7. Your Rights Under GDPR

You have the following rights regarding your personal data:

  1. Right to Access: Request a copy of the data we hold about you.
  2. Right to Rectification: Correct inaccurate or incomplete data.
  3. Right to Erasure (“Right to be Forgotten”): Request deletion of your personal data. Please note: This right is not absolute. We cannot delete data that is required for mandatory business records (e.g., invoices, tax records, or order history) as described in Section 6.
  4. Right to Restriction: Request to pause processing of your data.
  5. Right to Data Portability: Receive your data in a structured, machine-readable format.
  6. Right to Object: Object to processing based on legitimate interest or direct marketing.
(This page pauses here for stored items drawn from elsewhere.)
-- ==== Sys2Proof/Laws/Settle.lean ====
section
/-! SUPPORT. Laws/Settle.lean: what arriving at a command's time does: the time, and nothing else when nothing is due at the
stations before it. -/

namespace Sys2Proof.Machine

/-- The stations catch up with exactly the time they are asked for. -/
theorem State.settleTo_now (s : State) (t k : Nat) : (s.settleTo t k).now = t := by
  induction k generalizing s with
  | zero => rfl
  | succ k ih =>
    unfold State.settleTo
    split
    · rfl
    · split
      · exact ih _
      · rfl

/-- A command from outside is performed at the later of the time before and its own. -/
@[simp] theorem State.arrive_now (s : State) (t : Nat) : (s.arrive t).now = max s.now t := State.settleTo_now ..

/-- Nothing happens up to a time before which nothing is due. -/
theorem State.settleTo_quiet (s : State) (t k : Nat) (h : ∀ e ∈ earliest s.dues, t < e.1) :
    s.settleTo t k = { s with now := t } := by
  cases k with
  | zero => rfl
  | succ k =>
    unfold State.settleTo
    split
    · rfl
    · next u d hd =>
      rw [if_neg]
      have := h (u, d) (by simp [hd])
      omega

/-- With nothing due before its time, arriving only sets the time and clears what the command before sent and answered. -/
theorem State.arrive_quiet (s : State) (t : Nat) (h : ∀ e ∈ earliest s.dues, max s.now t < e.1) :
    s.arrive t = s.begin t :=
  State.settleTo_quiet { s with out := [], ans := {} } (max s.now t) s.waitingWork h

end Sys2Proof.Machine
end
To exercise these rights: Please contact us at: contact@bomdiu.com

Right to Lodge a Complaint: If you believe we have violated your privacy rights, you have the right to lodge a complaint with the Hellenic Data Protection Authority (HDPA):

8. Contact Information

Bomdiu IKE
Thessaloniki, Greece
contact@bomdiu.com
https://bomdiu.com

9. Changes to This Policy

We may update this Privacy Policy to reflect changes in our service or legal requirements. The latest version will always be available at this URL. Significant changes will be communicated via email or a platform notification.